Leaving is Complicated

The company website (www.cibus.co.th) has gone through a number of iterations as I tried to decide the best way to do it. The current iteration runs on Drupal (version 6) and I implemented a limited install of Ubercart in the hope that someday I would fully implement it as a customer portal for ordering products directly. Unfortunately I hit a wall when I discovered that Ubercart only supports integer quantities, a problem when your products are wholesale food, so I put that on hold in the hope that the next version might change that. Now with Drupal 7 drawing closer I’ve seen clearly the direction it will be heading, the team from Ubercart have moved to something else called Drupal Commerce for political reasons, reworking the entire suite from the ground up, so I am having to re-examine the website and plan for the future.
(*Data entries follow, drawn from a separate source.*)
-- ==== Sys2Proof/Machine/Lifecycle.lean ====
section
/-! DEFINITION. The lifecycle operations (spec/43_lifecycle.md). -/

namespace Sys2Proof.Machine

/-- The part of `setup` before its frames: chip-select and, when there is one, the reset line become outputs at their
inactive levels, and the bus starts (R200, D15). -/
def openLines (s : State) : State :=
  let s := driveCs (!Config.csActive) (openPin .cs s)
  let s := if s.params.hasRst then driveRst (!Config.rstActive) (openPin .rst s) else s
  emit .busBegin s

/-- `S[k] <- v ; ChainWrite(k, S[k])`, as `setup` does for each register (R200). -/
def writeDefault (k : Kind) (v : Word) (s : State) : State :=
  chainWrite k v (setShadow k v s)

/-- R200: fix the chain length (R201) and drive all three device registers to their defaults, indivisibly under either
policy (R85). Legal in either state of the machine (R203); PORT_NOT_PERMITTED on the IRQ port (R223). -/
def execSetup (n : Word) (s : State) : Answered :=
  onMainOnly (fun s =>
    let s := { s with cc := clampChips n }
    let s := openLines s
    let s := writeDefault .map (allMask s.cc) s
    let s := writeDefault .bool (andAll s.params s.cc) s
    let s := writeDefault .ctrl 0 s
    .next (complete { s with initialized := true })) s

/-- Pulse the reset line (R205). -/
def pulseReset (s : State) : State :=
  driveRst (!Config.rstActive) (emit (.delay Config.resetPulseMs) (driveRst Config.rstActive s))

/-- R205: pulse the reset line and zero the Control shadow; nothing at all without a reset line (R207).
PORT_NOT_PERMITTED on the IRQ port comes before NOT_INITIALIZED (R224). -/
def execReset (s : State) : Answered :=
  onMainOnly (whenInitialized fun s =>
    if s.params.hasRst then complete (setShadow .ctrl 0 (pulseReset s)) else complete s) s

end Sys2Proof.Machine
end

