-- ==== Sys2Proof/Machine/Dispatch.lean ====
section
/-! DEFINITION. One arm per operation of R103: the meaning of each. -/

namespace Sys2Proof.Machine

def exec (i : Instr) (s : State) : Host.Outcome State Fault Refusal :=
  match i with
  -- Control register (spec/40_control_ops.md)
  | .setChannel c => Sys2Proof.Machine.execSetChannel c s
  | .clearChannel c => Sys2Proof.Machine.execClearChannel c s
  | .toggleChannel c => Sys2Proof.Machine.execToggleChannel c s
  | .setChannels bits => Sys2Proof.Machine.execSetChannels bits s
  | .clearChannels bits => Sys2Proof.Machine.execClearChannels bits s
  | .toggleChannels bits => Sys2Proof.Machine.execToggleChannels bits s
  | .setAllOn => Sys2Proof.Machine.execSetAllOn s
  | .setAllOff => Sys2Proof.Machine.execSetAllOff s
  | .toggleAll => Sys2Proof.Machine.execToggleAll s
  | .setExclusiveOn c => Sys2Proof.Machine.execSetExclusiveOn c s
  | .setExclusiveOff c => Sys2Proof.Machine.execSetExclusiveOff c s
  | .setMaskExact bits => Sys2Proof.Machine.execSetMaskExact bits s
  | .setMaskComplement bits => Sys2Proof.Machine.execSetMaskComplement bits s
  -- InputMap and BooleanOp registers (spec/41_map_bool_ops.md)
  | .setChannelMapTrue c => Sys2Proof.Machine.execSetChannelMapTrue c s
  | .setChannelMapFalse c => Sys2Proof.Machine.execSetChannelMapFalse c s
  | .setAllChannelsMapTrue => Sys2Proof.Machine.execSetAllChannelsMapTrue s
  | .setAllChannelsMapFalse => Sys2Proof.Machine.execSetAllChannelsMapFalse s
  | .setChannelBooleanAnd c => Sys2Proof.Machine.execSetChannelBooleanAnd c s
  | .setChannelBooleanOr c => Sys2Proof.Machine.execSetChannelBooleanOr c s
  | .setAllChannelsBooleanAnd => Sys2Proof.Machine.execSetAllChannelsBooleanAnd s
  | .setAllChannelsBooleanOr => Sys2Proof.Machine.execSetAllChannelsBooleanOr s
  -- Queries (spec/42_query_ops.md)
  | .getChannelsOn => Sys2Proof.Machine.execGetChannelsOn s
  | .getChannelCount => Sys2Proof.Machine.execGetChannelCount s
  -- Lifecycle (spec/43_lifecycle.md)
  | .setup n => Sys2Proof.Machine.execSetup n s
  | .reset => Sys2Proof.Machine.execReset s

end Sys2Proof.Machine
end

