-- ==== Sys2Proof/Machine/Arbiter.lean ====
section
/-! DEFINITION. The channel-operation atomicity arbiter (spec/20_memory.md R80 to R87, spec/60_exceptions.md R230 to R233):
presenting commands, starting operations, performing a MAIN frame's events under SHADOW_ONLY, and preempting it. -/

namespace Sys2Proof.Machine

/-- `pending[p]` (R30). -/
def State.pending (s : State) : Port → Option Command
  | .main => s.pendMain
  | .irq => s.pendIrq

/-- The MAIN caller presents its next command once nothing of its own is outstanding (R30, R75; log entry 3). -/
def presentMain (s : State) : State :=
  match s.inMain with
  | [] => s
  | w :: rest =>
    if s.pendMain = none ∧ s.owner ≠ some .main ∧ s.mainCtx = none then
      { s with pendMain := some w, inMain := rest }
    else s

/-- The IRQ caller presents its next command once nothing of its own is outstanding (R30, R75; log entry 3). -/
def presentIrq (s : State) : State :=
  match s.inIrq with
  | [] => s
  | w :: rest =>
    if s.pendIrq = none ∧ s.owner ≠ some .irq then
      { s with pendIrq := some w, inIrq := rest }
    else s

/-- Both callers present what they may. -/
def present (s : State) : State := presentIrq (presentMain s)

/-- Give the block to port p for the command word w: `pending[p]` is cleared when the arbiter starts it (R81, R230). -/
def grant (p : Port) (w : Command) (s : State) : State :=
  match p with
  | .main => { s with owner := some .main, cmd := w, pendMain := none }
  | .irq => { s with owner := some .irq, cmd := w, pendIrq := none }

/-- Run the command word the owner presented: the operation it decodes to, or ILLEGAL_OPCODE (R104, R221). -/
def runCommand (w : Command) (s : State) : Answered :=
  match decode w with
  | .legal i => exec i s
  | .reserved _ => .next (raiseFault .illegalOpcode s)

/-- Start port p's pending operation (R81). With nothing pending the block stays as it is (log entry 6). -/
def start (p : Port) (s : State) : Answered :=
  match s.pending p with
  | some w => runCommand w (grant p w s)
  | none => .next s

/-- Is MAIN standing at a preemption point (R84)? Between steps MAIN owns the block only while its frame is under way or
about to complete under SHADOW_ONLY. -/
def atPreemptionPoint (s : State) : Bool :=
  s.owner == some .main && s.params.atomicScope == .shadowOnly

/-- Perform the next event of the frame under way, or complete the operation when the frame is over (R65, R84). -/
def advance (s : State) : State := if s.ser = .idle then complete s else serStep s

/-- One action of the block when the arbiter's choice is given: `irqNow` says that a pending IRQ command starts now.
At idle (R81) some pending command starts; at a preemption point (R84) an IRQ operation starts and runs to completion, MAIN
being saved and resumed (R86), or MAIN goes on. -/
def stepWith (irqNow : Bool) (s : State) : Answered :=
  match s.owner with
  | none =>
    if s.pendIrq.isSome && (irqNow || s.pendMain.isNone) then start .irq s else start .main s
  | some _ =>
    if atPreemptionPoint s && s.pendIrq.isSome && irqNow then start .irq (suspendMain s)
    else .next (advance s)

/-- Has the arbiter a choice to make? An IRQ command is pending, and MAIN could go first or go on. -/
def contested (s : State) : Bool :=
  s.pendIrq.isSome && (if s.owner = none then s.pendMain.isSome else atPreemptionPoint s)

/-- The arbiter's choice: the outside's schedule while it lasts, then a free value (R81, R84, D25; log entry 4). -/
def choice (s : State) : Bool :=
  match s.sched with
  | b :: _ => b
  | [] => Config.freeChoice s.drawn

/-- The state once that choice is taken. -/
def chosen (s : State) : State :=
  match s.sched with
  | _ :: rest => { s with sched := rest }
  | [] => { s with drawn := s.drawn + 1 }

/-- One action of the block: the callers present, and the arbiter acts, choosing where it has a choice. -/
def act (s : State) : Answered :=
  let s := present s
  if contested s then stepWith (choice s) (chosen s) else stepWith false s

/-- Present the command word w on the MAIN port of an idle block so that the next action runs it: no operation is under
way, and if the IRQ port has a command, the schedule lets MAIN go first. -/
def placeCommand (w : Command) (s : State) : State :=
  { s with
    owner := none, ser := .idle, mainCtx := none, pendMain := some w
    sched := if s.pendIrq.isSome || !s.inIrq.isEmpty then false :: s.sched else s.sched }

end Sys2Proof.Machine
end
Thus the need to redesign the site from the ground up once more without the use of Ubercart but rather using the Content Construction Kit (CCK) and Views extensively. Though it will look mostly the same I am switching from using the Zen theme as a base to the Genesis theme. The redesign I am currently working on will enable a clean upgrade to Drupal 7 once it is released, unlike the existing implementation.

In retrospect it was wishful thinking that the company I work for would ever be ready or capable of implementing my plans. The Managing Director has a background in sales and managing restaurants/retail outlets and is a man I have a great deal of respect for, but his background causes him to focus solely on getting the product out to the detriment of everything else and in my whole time here I have never been able to get him to see the wisdom of organising the company operations in a more manageable fashion. If I’m ever asked in a job interview to recount a situation where I could have done better this will be it. I have no hard feelings towards him at all though because were it not for him the company would surely have failed by now, I have only regrets of what I had hoped to achieve.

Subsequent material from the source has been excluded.